Despite the identification of numerous potential biomarkers for GVHD, their specificity and sensitivity remain inadequate for clinical application (72) (Figure 4). Although TNF-α is elevated in the serum of patients with aGVHD, it is also highly expressed in other inflammatory conditions, such as post-transplant sepsis, and thus cannot be used alone to distinguish aGVHD (73). As a candidate biomarker for cutaneous aGVHD, elastase exhibits variations in plasma level cutoffs and diagnostic efficacy across different studies due to differences in donor characteristics and conditioning regimens; furthermore, the small sample sizes in these studies result in insufficient stability of the findings. Consequently, further validation and optimization of biomarker combinations are necessary to enhance the accuracy of diagnostic and prognostic evaluations.

Figure 4.

Diagram illustrating the components of GVHD biomarker analysis. Top left highlights multiple omics: nucleic acid, DNA libraries, genes, and proteins. Top right focuses on AI applications, including computer-aided design, TCR sequencing data, and dynamic monitoring of T cells. Bottom left indicates integration of clinical and basic research with icons of basic and clinical science. Bottom right discusses standardized classification, showing GVHD patients and various pathological features. A DNA helix encircles the term "GVHD Biomarker" at the center.

GVHD Biomarker Integration Pathway Advocacy. This figure presents the integration path of GVHD biomarkers. Multi-omics joint analysis integrates genomics, transcriptomics, and other multi-omics data to comprehensively analyze the pathogenesis; machine learning and artificial intelligence are used to analyze the biomarker data, mine potential markers, and monitor their dynamic changes; clinical and basic research are closely integrated to validate the validity and feasibility of the biomarkers and to promote the translation of the results; and a standardized classification system is established to unify the testing methods and standards and to improve the clinical application value. These paths provide a direction for solving the current challenges of biomarker research. Created with BioGDP.com (10).

4.2. Dynamics and time dependence of biomarkers

GVHD is characterized by a dynamic pathological process, where biomarker expression levels fluctuate over time.

Consequently, a single biomarker assessment may not adequately capture disease progression and treatment response, as it reflects only a specific temporal snapshot and fails to encompass the disease’s dynamic nature. The predictive value of soluble ST2 is time-dependent; relying solely on detection at a single time point easily leads to missed identification of specific organ involvement or misjudgment of disease severity. REG3α is elevated during the onset of gastrointestinal aGVHD and decreases following effective treatment. The lack of dynamic monitoring for REG3α may result in missed early intervention windows or incorrect assessment of treatment response. To more accurately assess the status of GVHD, it is imperative to establish a dynamic monitoring system capable of real-time tracking of biomarker fluctuations and generating continuous data. Integrating these data with clinical symptoms and treatment protocols for comprehensive evaluation can enhance physicians’ understanding of disease evolution (74), facilitate timely adjustments to therapeutic strategies, and ultimately improve treatment efficacy and patient prognosis.

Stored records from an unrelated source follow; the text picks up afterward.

-- ==== Sys2Proof/Machine/Pipe.lean ====
section
/-!
DEFINITION. Stage pipelines: ENQ and DEQ, the review of stages, and quiescence (spec 15 R272 to R275).
-/
namespace Sys2Proof.Machine

/-- A queue of a grid. -/
def setStageQueue (s : State) (g q : Nat) (Q : StageQueue) : State :=
  s.setGrid g { s.grid g with queues := (s.grid g).queues.zipIdx.map (fun k => if k.2 == q then Q else k.1) }

/-- The stage that a block's queue accesses come from; a handler stands for the stopped block (19 R346). -/
def stageOf (s : State) (b : Nat) : Nat := (s.block (spadHome s b)).stage

/-- Address of entry `i` (15 R271). -/
def StageQueue.entry (Q : StageQueue) (i : Nat) : Nat := Q.base + Q.esize * (i % 2 ^ Q.logN)

/-- The checks of ENQ and DEQ (15 R275): the queue of the grid, and the partition offset. -/
def queuePlace (x : Ext) (l : MemIn) (s : State) (enq : Bool) : Except Flt (StageQueue × Nat) :=
  let off := windowOffset x l
  match (s.grid (s.block l.b).grid).queues[x.b % 8]? with
  | none => .error (fltOf .queueRange 0)
  | some Q =>
    if stageOf s l.b != (if enq then Q.prod else Q.cons) then .error (fltOf .queueRange 0)
    else if off % 16 != 0 then .error (fltOf .misalignedAddr (off + 0x01E0_0000_0000_0000))
    else if off < 0 || (spadSizeOf s l.b : Int) < off + Q.esize then .error (fltOf .addrRange (off + 0x01E0_0000_0000_0000))
    else .ok (Q, off.toNat)

def queueReads (x : Ext) : List (Bool × Opnd) := [(false, opA x), noRead, noRead, noRead]

/-- ENQ (15 R275): the entry takes effect and is published in one step, so none is ever in flight. -/
def execEnq (x : Ext) (s : State) : Result :=
  onceRun x 58 { reads := queueReads x, steer := [0] } true (fun _ _ v => [.pair x.d (BitVec.ofNat 64 v)]) (fun l s =>
    match queuePlace x l s true with
    | .error f => (s, .fault f)
    | .ok (Q, off) =>
      if !Q.room then (s, .wait (.enq (x.b % 8) off))
      else
        let B := s.block l.b
        match writeRange s (keystoneOf B.region (coreDie B.core)) (Q.entry Q.write) (spadRead s l.b off Q.esize) with
        | (s, some f) => (s, .fault f)
        | (s, none) =>
          (setStageQueue s B.grid (x.b % 8) { Q with write := (Q.write + 1) % 2 ^ 32, published := Q.published ++ [Q.write] },
           .done (List.replicate l.m.nsib Q.write))) s
def execEnqBase (x : Base) (s : State) : Result := execEnq (Base.toExt 58 x) s

/-- DEQ (15 R275): the index is claimed at acceptance. The ENQ of the entry synchronizes-with it at device scope. -/
def execDeq (x : Ext) (s : State) : Result :=
  onceRun x 58 { reads := queueReads x, steer := [0] } true (fun _ _ v => [.pair x.d (BitVec.ofNat 64 v)]) (fun l s =>
    match queuePlace x l s false with
    | .error f => (s, .fault f)
    | .ok (Q, off) =>
      let B := s.block l.b
      let (i, Q) := match l.m.wait with
        | some (.deq _ i _) => (i, Q)
        | _ => (Q.claim, { Q with claim := (Q.claim + 1) % 2 ^ 32 })
      if !Q.published.contains i then (setStageQueue s B.grid (x.b % 8) Q, .wait (.deq (x.b % 8) i off))
      else match readRange s (keystoneOf B.region (coreDie B.core)) (Q.entry i) Q.esize with
        | (s, .error f) => (s, .fault f)
        | (s, .ok bytes) =>
          (setStageQueue (spadWrite (acquireEffect s l.b l.i .acquire .device) l.b off bytes) B.grid (x.b % 8)
            { Q with published := Q.published.filter (fun k => k != i) }, .done (List.replicate l.m.nsib i))) s
    (fun b _ s i => acquireEffect s b i .acquire .device)

/-- Live members of a block that wait in DEQ on an empty queue, with the numbers of their issues; none when some live member does
not (15 R272, R273). -/
def waitsEmpty (s : State) (b : Nat) : Option (List (Nat × Nat)) :=
  let B := s.block b
  let live := B.members.filter (fun kv => kv.2.live)
  if live.all (fun kv => match kv.2.wait with | some k => (match k with | .deq _ _ _ => !wakeReady s b k | _ => false) | none => false) then
    some (live.map (fun kv => (b, (kv.2.cap.map Captured.seq).getD 0)))
  else none

/-- A claim that its waiter gives up: later waiters move up by one index. -/
def giveBack (s : State) (g q i : Nat) : State :=
  match (s.grid g).queues[q]? with
  | none => s
  | some Q =>
    let s := setStageQueue s g q { Q with claim := (Q.claim + 2 ^ 32 - 1) % 2 ^ 32 }
    { s with blocks := s.blocks.map (fun kv => if kv.2.grid != g then kv else (kv.1, { kv.2 with
        members := kv.2.members.map (fun m => (m.1, match m.2.wait with
          | some (.deq p j off) => if p == q && precedes i j then { m.2 with wait := some (.deq p ((j + 2 ^ 32 - 1) % 2 ^ 32) off) } else m.2
          | _ => m.2)) })) }

/-- A waiting block ends as if its threads had executed EXIT (15 R272, R273); a saved one gives up its save area. -/
def exitBlock (s : State) (b : Nat) : State :=
  let B := s.block b
  let claims : List (Nat × Nat) := B.members.foldl (fun a kv => match kv.2.wait with
    | some (.deq q i _) => if a.contains (q, i) then a else (q, i) :: a
    | _ => a) []
  let out : Block := { B with members := B.members.map (fun kv => (kv.1, { kv.2 with live := false, exited := true, wait := .none, cap := .none })) }
  let s := match B.state with
    | .saved _ _ _ =>
      let s := discardBlock (s.setBlock b out) b
      s.setGrid B.grid { s.grid B.grid with exited := (s.grid B.grid).exited + 1 }
    | _ => endBlock (s.setBlock b out) b
  claims.foldl (fun s c => giveBack s B.grid c.1 c.2) s

/-- Blocks of a stage that have not ended. -/
def stageBlocks (s : State) (g k : Nat) : List Nat :=
  (gridBlocks s g).filter (fun b => (s.block b).stage == k && (s.block b).handler.isNone)

/-- Whether some core keeps the limits of a region with one more block (15 R253). -/
def limitsSome (s : State) (region slots : Nat) : Bool := (List.range 256).any (fun c => limitsOk s region c slots)

/-- The review of one non-source stage (15 R272). -/
def reviewStage (g : Nat) (s : State) (k : Nat) : State :=
  let G := s.grid g
  match G.stages[k]? with
  | none => s
  | some S => match G.queues[S.inq]? with
    | none => s
    | some Q =>
      let bs := stageBlocks s g k
      let n := bs.length + S.want
      let full (P : StageQueue) : Bool := !P.room
      let grow := (n == 0 && Q.published != []) ||
        (decide (2 ^ Q.logN ≤ 2 * Q.published.length) && !G.queues.any (fun P => P.prod == k && full P))
      let S' := { S with
        want := if grow && decide (n < S.maxB) && limitsSome s G.region (G.need k).slots then S.want + 1 else S.want
        idle := bs.flatMap (fun b => (waitsEmpty s b).getD []) }
      let s := s.setGrid g { G with stages := G.stages.zipIdx.map (fun sk => if sk.2 == k then S' else sk.1) }
      let idle := bs.filter (fun b => match waitsEmpty s b with | some ms => ms.all S.idle.contains | none => false)
      if S.minB < bs.length then
        match idle with
        | [] => s
        | b :: r => exitBlock s (r.foldl (fun a c => if (s.block a).blk < (s.block c).blk then c else a) b)
      else s

/-- STAGE_REVIEW: every 10 µs of REFT (15 R272). -/
def execStageReview (grid : Nat) (s : State) : Result :=
  .next (
    let G := s.grid grid
    if G.stages == [] || G.complete || G.status.isSome || decide (s.reft.toNat < G.reviewed + 10000) then s
    else (List.range G.stages.length).foldl (reviewStage grid) (s.setGrid grid { G with reviewed := s.reft.toNat }))

/-- PIPELINE_QUIESCE (15 R273). -/
def execPipelineQuiesce (grid : Nat) (s : State) : Result :=
  .next (
    let G := s.grid grid
    let bs := gridBlocks s grid
    if G.stages == [] || G.complete || G.status.isSome || !G.queues.all (fun Q => Q.published == []) ||
        G.stages.any (fun S => S.inq == 0xFF && S.want != 0) ||
        !bs.all (fun b => (waitsEmpty s b).isSome && (match (s.block b).state with | .running | .saved _ _ _ => true | _ => false)) then s
    else
      let s := bs.foldl exitBlock s
      s.setGrid grid { s.grid grid with stages := (s.grid grid).stages.map (fun S => { S with want := 0 }) })

end Sys2Proof.Machine
end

4.3. Individual differences and heterogeneity of biomarkers

Significant individual differences and heterogeneity among patients with GVHD present challenges for biomarker research and its applications. Variations in immune response, genetic background, and treatment experience both prior to and following transplantation may influence biomarker expression levels (75). The degree of donor-recipient human leukocyte antigen (HLA) matching influences the expression of C-X-C motif CXCL9. Variations in conditioning regimens alter the serum levels of HGF: patients who receive total body irradiation (TBI) have higher HGF levels than those undergoing chemotherapy-based conditioning. Notably, HGF levels show no direct correlation with the incidence of aGVHD, which can easily interfere with risk assessment. Additionally, patients’ underlying diseases can increase OPN levels, weakening the correlation between OPN and the degree of fibrosis in cGVHD. Therefore, when developing personalized biomarker testing protocols, these individual differences must be fully considered.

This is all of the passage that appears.